Il s’agit, tout d’abord, de gagner en précision et en vitesse, mais aussi de réussir à appréhender des sujets toujours plus complexes avec de meilleurs modèles physiques. Dans ce cadre, il faut être en mesure de fournir plus de capacités de calcul pour réaliser toujours plus de simulations. En parallèle de cette montée en puissance, nous avons plusieurs enjeux tant en termes d’efficacité et de pertinence des algorithmes qu’en termes d’efficacité énergétique et d’optimisation de la consommation électrique de nos calculateurs. Pour relever ce dernier défi, nous travaillons avec EVIDEN aussi bien sur le volet informatique que sur les servitudes.

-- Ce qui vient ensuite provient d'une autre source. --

-- ==== Sys2Proof/Tests/Slice0.lean ====
section
/-! SUPPORT. Tests. The expected values are the spec's own: the encodings of spec/30_encoding.md R54 and R60 written out
bit by bit, and the vectors of spec/95_test_vectors.md; and a witness for the hypotheses of every statement. -/

namespace Sys2Proof.Tests

open Sys2Proof.Machine

/-! ## WellFormed refuses -/

theorem test_wf_refuses_long_string : (Instr.drawString true 0 0 (List.replicate 256 0x41)).wf = false := by decide +kernel
theorem test_wf_takes_longest_string : (Instr.drawString true 0 0 (List.replicate 255 0x41)).wf = true := by decide +kernel
theorem test_wf_refuses_page_6 : (Instr.devSetYPage 6).wf = false := by decide
theorem test_wf_refuses_column_84 : (Instr.devSetXColumn 84).wf = false := by decide

/-! ## Decoding: words written from R54, R58, R60 and the rules' examples -/

theorem test_decode_clear : decodeCommand [0b00010000] = .ok .clear [] := by decide
theorem test_decode_setPixel : decodeCommand [0b00100001, 0x0A, 0x14] = .ok (.setPixel true 10 20) [] := by decide
theorem test_decode_drawLine :
    decodeCommand [0b00110001, 0x00, 0x00, 0x05, 0x02] = .ok (.drawLine true 0 0 5 2) [] := by decide
theorem test_decode_drawRect_filled :
    decodeCommand [0b01000010, 0x05, 0x05, 0x14, 0x0F] = .ok (.drawRect false true 5 5 20 15) [] := by decide
theorem test_decode_drawRect_outline :
    decodeCommand [0b01000001, 0x05, 0x05, 0x14, 0x0F] = .ok (.drawRect true false 5 5 20 15) [] := by decide
theorem test_decode_clearArea :
    decodeCommand [0b01010000, 0x04, 0x07, 0x01, 0x02] = .ok (.clearArea 4 7 1 2) [] := by decide
theorem test_decode_drawChar : decodeCommand [0b01100000, 0x4E, 0x28, 0x41] = .ok (.drawChar false 78 40 0x41) [] := by
  decide
theorem test_decode_drawString :
    decodeCommand [0b01110001, 0x00, 0x00, 0x02, 0x41, 0x42, 0x10] = .ok (.drawString true 0 0 [0x41, 0x42]) [0x10] := by
  decide
theorem test_decode_empty_string : decodeCommand [0x71, 0x00, 0x00, 0x00] = .ok (.drawString true 0 0 []) [] := by decide
theorem test_decode_displayUpdate : decodeCommand [0b10000000] = .ok .displayUpdate [] := by decide
theorem test_decode_devFunctionSetExtended : decodeDevice .basic 0b00100001 = some .devFunctionSetExtended := by decide
theorem test_decode_devSetVop : decodeDevice .extended 0b10111111 = some (.devSetVop 0x3F) := by decide
theorem test_decode_devSetBias : decodeDevice .extended 0b00010100 = some (.devSetBias 4) := by decide
theorem test_decode_devFunctionSetBasic : decodeDevice .extended 0b00100000 = some .devFunctionSetBasic := by decide
theorem test_decode_devDisplayControlNormal :
    decodeDevice .basic 0b00001100 = some .devDisplayControlNormal := by decide
theorem test_decode_devSetYPage : decodeDevice .basic 0b01000101 = some (.devSetYPage 5) := by decide
theorem test_decode_devSetXColumn : decodeDevice .basic 0b11010011 = some (.devSetXColumn 83) := by decide

/-- Vectors E1 to E6: illegal opcode bytes. -/
theorem test_decode_illegal :
    [0x00, 0x11, 0x23, 0x44, 0x81, 0xFF, 0x90].map (fun b => opcodeOf b) = List.replicate 7 none := by decide
/-- Vector E8: 0x90 as an operand is no fault. -/
theorem test_decode_operand_90 : decodeCommand [0x21, 0x90, 0x90] = .ok (.setPixel true 144 144) [] := by decide
theorem test_decode_truncated : decodeCommand [0x71, 0x00, 0x00, 0x02, 0x41] = .truncated := by decide
/-- No two rows of the opcode map select one byte. -/
theorem test_opcode_rows_disjoint :
    opcodeRows.Pairwise fun r q => (r.pattern &&& q.mask &&& r.mask) ≠ (q.pattern &&& r.mask &&& q.mask) := by decide

theorem test_encode_drawString : encode (.drawString true 0 0 [0x41]) = [0x71, 0x00, 0x00, 0x01, 0x41] := by decide
theorem test_tableWord : decodeTableWord 24 0x140A21 = some (.setPixel true 10 20) := by decide +kernel
theorem test_tableWord_device : decodeTableWord 8 0x0C = some .devDisplayControlNormal := by decide +kernel

/-! ## The commands: the vectors of spec/95_test_vectors.md -/

/-- FB after a command that answers a next state. -/
def fbAfter (o : Host.Outcome State Fault Refusal) : Option Memory :=
  match o with
  | .next t => some t.fb
  | .fault _ => none
  | .refused _ => none

/-- The reset state with this FB. -/
def withFb (fb : Memory) : State := { State.reset with fb := fb }

/-- V4. -/
theorem test_setPixel_clears_one_bit : fbAfter (exec (.setPixel false 10 20) (withFb [(178, 0x31)])) = some [(178, 0x21)] := by
  decide
/-- V9, V6. -/
theorem test_setPixel_last_pixel :
    fbAfter (exec (.setPixel true 83 47) State.reset) = some [(503, 0x80)] ∧
      fbAfter (exec (.setPixel true 84 0) State.reset) = some [] := by decide
/-- V12. -/
theorem test_clear_blanks : fbAfter (exec .clear (withFb [(0, 0x80), (178, 0x21), (503, 0x80)])) = some [] := by decide +kernel
/-- L9, L10: direction matters. -/
theorem test_drawLine_direction :
    fbAfter (exec (.drawLine true 7 7 6 5) State.reset) = some [(6, 0x20), (7, 0xC0)] ∧
      fbAfter (exec (.drawLine true 6 5 7 7) State.reset) = some [(6, 0x60), (7, 0x80)] := by decide
/-- L11. -/
theorem test_drawLine_clipped :
    fbAfter (exec (.drawLine true 80 45 90 50) State.reset) =
      some [(500, 0x20), (501, 0x20), (502, 0x40), (503, 0x40)] := by decide +kernel
/-- Q1, Q13. -/
theorem test_drawRect_filled :
    fbAfter (exec (.drawRect true true 3 6 2 4) State.reset) = some [(3, 0xC0), (4, 0xC0), (87, 0x03), (88, 0x03)] ∧
      fbAfter (exec (.drawRect true true 5 5 0 3) State.reset) = some [] := by decide
/-- Q16, Q21: outlines of size 0. -/
theorem test_drawRect_outline_size_0 :
    fbAfter (exec (.drawRect true false 5 5 0 3) State.reset) = some [(4, 0xE0), (5, 0xE0)] ∧
      fbAfter (exec (.drawRect true false 3 0 3 0) State.reset) = some [(3, 0x01), (4, 0x01), (5, 0x01)] := by decide +kernel
/-- Q2. -/
theorem test_clearArea :
    fbAfter (exec (.clearArea 4 7 1 2) (withFb [(3, 0xC0), (4, 0xC0), (87, 0x03), (88, 0x03)])) =
      some [(3, 0xC0), (4, 0x40), (87, 0x03), (88, 0x02)] := by decide
/-- G8, G10: a rejected origin and a code below 0x20. -/
theorem test_drawChar_rejected :
    fbAfter (exec (.drawChar true 79 40 0x41) (withFb [(0, 0xFF)])) = some [(0, 0xFF)] ∧
      fbAfter (exec (.drawChar true 0 0 0x1F) (withFb [(0, 0xFF)])) = some [(0, 0xFF)] := by decide +kernel
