-- ==== Sys2Proof/Config.lean ====
section
/-! DEFINITION. What the spec fixes once for the block (spec/00_scope.md R6, R9), the OPEN parameters it leaves to the
implementation (R7, R8, and spec/92 "Named parameters left OPEN"), the shape of the transport's answers
(spec/20_memory.md R57, R58), and the free values: opaque constants without a body, of which nothing can be proved. -/

namespace Sys2Proof

/-! ### Fixed constants (R6, R9) -/

/-- START_BYTE (R6, R81). UNVERIFIED: the literal is unaudited (U12, log 16). -/
def startByte : Byte := 0x1B#8

/-- TOKEN_BYTE (R6, R84). UNVERIFIED: the literal is unaudited (U12, log 16). -/
def tokenByte : Byte := 0x0E#8

/-- HDR_LEN (R6): start 1, seqno 2, length 4, token 1. -/
def hdrLen : Nat := 8

/-- CRC_LEN (R6). -/
def crcLen : Nat := 2

/-- LEN_KNOWN_AT (R6): the least number of buffered bytes at which the payload length is known. -/
def lenKnownAt : Nat := 7

/-- One more than MAX_PAYLOAD (R6): a payload has fewer bytes than this. -/
def payloadLimit : Nat := 2 ^ 32

/-- BUF_CAP (R9): the bytes of RXBUF and of TXBUF; offsets at or past it do not exist. -/
def bufCap : Nat := 2 ^ 32 + 9

/-- SEQ_RESET (R9, D7). -/
def seqReset : Bits16 := 0x0000#16

/-- CMD_SIGN_ON (R8, R181). -/
def cmdSignOn : Byte := 0x01#8

/-- MEMTYPE_SRAM (R8, R182). -/
def memtypeSram : Byte := 0x20#8

/-! ### OPEN parameters -/

/-- CRCP (R7): polynomial, initial value, input and output reflection, final exclusive-or. -/
structure Crcp where
  poly : Bits16
  init : Bits16
  refin : Bool
  refout : Bool
  xorout : Bits16
  deriving DecidableEq, Repr, Inhabited

/-- The kinds of a success reply (R191). -/
inductive SuccessKind where
  | ok
  | parameter
  | memory
  | signOn
  deriving DecidableEq, Repr, Inhabited

/-- The kinds of a device-failure reply (R191); No-target-power may own several codes. -/
inductive FailureKind where
  | failed
  | illegalMcuState
  | noTargetPower
  deriving DecidableEq, Repr, Inhabited

/-- The class of a reply code (R191). -/
inductive ReplyClass where
  | success (k : SuccessKind)
  | deviceFailure (k : FailureKind)
  | unknown
  deriving DecidableEq, Repr, Inhabited

/-- The OPEN parameters (R7, R8, R182, R184 to R188; D3, D4, D29), held in State as plain data that no operation
changes (log 4). `replies` is REPLY_CLASS as a table; a code that it does not list is Unknown. -/
structure Params where
  crcp : Crcp
  replies : List (Byte × ReplyClass)
  cmdSetParameter : Byte
  cmdGetParameter : Byte
  cmdReadMemory : Byte
  cmdWriteMemory : Byte
  cmdReset : Byte
  cmdSetDeviceDescriptor : Byte
  cmdGetSync : Byte
  cmdEnterProgmode : Byte
  countBytes : Nat
  addrBytes : Nat
  expectSetParam : SuccessKind
  expectGetParam : SuccessKind
  expectEnterProgMode : SuccessKind
  expectReset : SuccessKind
  expectSetDeviceDescriptor : SuccessKind
  deriving DecidableEq, Repr, Inhabited

/-- The kinds that one reply code alone may have (R191: distinct kinds have distinct codes, and only No-target-power
may own several). -/
def singleKinds : List ReplyClass :=
  [.success .ok, .success .parameter, .success .memory, .success .signOn,
   .deviceFailure .failed, .deviceFailure .illegalMcuState]

/-- The constraints that a model may assume of the parameters: CRC_POLY is not 0 (R7), ADDR_BYTES is at least 2
(spec/92), and of REPLY_CLASS what R191 says: one class a code, each of the seven kinds present, and only
No-target-power with more than one code. -/
abbrev Params.legal (p : Params) : Prop :=
  p.crcp.poly ≠ 0#16 ∧ 2 ≤ p.addrBytes ∧ (p.replies.map Prod.fst).Nodup ∧
    (∀ c ∈ singleKinds, (p.replies.map Prod.snd).count c = 1) ∧
    0 < (p.replies.map Prod.snd).count (.deviceFailure .noTargetPower)

/-! ### The transport's answers -/

/-- What a TransportRead answers (R58): an error (a timeout included, R59) or a chunk of any length. -/
inductive ReadAnswer where
  | error
  | chunk (c : List Byte)
  deriving DecidableEq, Repr, Inhabited

/-- What a TransportWrite answers (R57): ok, or an error after `reached` bytes, or all where there are fewer, have
reached the line. -/
inductive WriteAnswer where
  | ok
  | error (reached : Nat)
  deriving DecidableEq, Repr, Inhabited

/-! ### Free values -/

namespace Config

/-- The answer to a TransportRead for which State lists none (R56, R58: any answer, under no law). -/
opaque transportRead : Nat → ReadAnswer

/-- The answer to a TransportWrite for which State lists none (R57). -/
opaque transportWrite : Nat → WriteAnswer

/-- The sizes of the chunks, but the last, in which arriving bytes will be delivered (R58: any). -/
opaque chunking : Nat → List Nat

/-- Whether the first of the arriving bytes will be delivered in one chunk with the last that wait (R58: any). -/
opaque joinsWaiting : Nat → Bool

/-- CRC where the spec leaves it unspecified (R36, at a later session's reset). -/
opaque freeCrc : Nat → Bits16

/-- MATCH where the spec leaves it unspecified (R36, at a later session's reset). -/
opaque freeMatch : Nat → Bool

/-- ERRINFO where the outcome does not define it (R33). -/
opaque freeErrInfo : Nat → Byte

/-- RX_SEQ where the outcome does not define it (R33). -/
opaque freeRxSeq : Nat → Bits16

/-- RX_LEN where the outcome does not define it (R33). -/
opaque freeRxLen : Nat → Bits32

/-- RX_CODE where the outcome does not define it (R33). -/
opaque freeRxCode : Nat → Byte

/-- RX_NEED between operations (R26). -/
opaque freeRxNeed : Nat → Bits33

/-- RX_CNT between operations (R26). -/
opaque freeRxCnt : Nat → Bits33

/-- The address READ_RANGE uses for byte i of a range from addr, where addr + i passes 0xFFFF (R193, N26). -/
opaque rangeAddrPast : Bits16 → Nat → Bits16

/-- Any parameter record. -/
opaque anyParams : Params

/-- A parameter record that is legal, so that one is known to exist. No value in it is asserted of the device, and no
theorem can tell whether `Config.params` is this one. -/
def someLegalParams : Params where
  crcp := ⟨1#16, 0#16, false, false, 0#16⟩
  replies := (singleKinds ++ [ReplyClass.deviceFailure .noTargetPower]).zipIdx.map fun (c, i) => (BitVec.ofNat 8 i, c)
  cmdSetParameter := 0#8
  cmdGetParameter := 0#8
  cmdReadMemory := 0#8
  cmdWriteMemory := 0#8
  cmdReset := 0#8
  cmdSetDeviceDescriptor := 0#8
  cmdGetSync := 0#8
  cmdEnterProgmode := 0#8
  countBytes := 0
  addrBytes := 2
  expectSetParam := .ok
  expectGetParam := .ok
  expectEnterProgMode := .ok
  expectReset := .ok
  expectSetDeviceDescriptor := .ok

/-- The parameters of the machine after reset: any legal record (`anyParams` where it is legal, which every legal
record may be), with no value chosen (R7, R8, R119). -/
def params : Params := if anyParams.legal then anyParams else someLegalParams

end Config

end Sys2Proof
end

Pour ce faire, nous mettons en œuvre plusieurs pistes dont les accélérateurs graphiques, qui consomment moins d’énergie, mais qui sont plus difficiles à programmer.
Ce domaine offre une pluralité de métiers. Quelles opportunités de carrière la DAM peut-elle offrir aux jeunes ingénieurs ?
La simulation numérique recoupe de nombreux domaines et mobilise des compétences et des expertises plurielles et diverses : des physiciens (nucléaire, hydro et aérodynamique, mécanique, thermique, électromagnétisme…), qu’ils soient théoriciens ou expérimentateurs, des mathématiciens, des numériciens et bien sûr des informaticiens. Les opportunités sont larges et permettent, selon les appétences et les aspirations professionnelles, de travailler sur plusieurs sujets ou de se spécialiser sur une dimension afin de devenir un expert. C’est la garantie de s’épanouir dans des métiers passionnants au plus haut niveau scientifique tout en participant à la stratégie de défense de notre pays.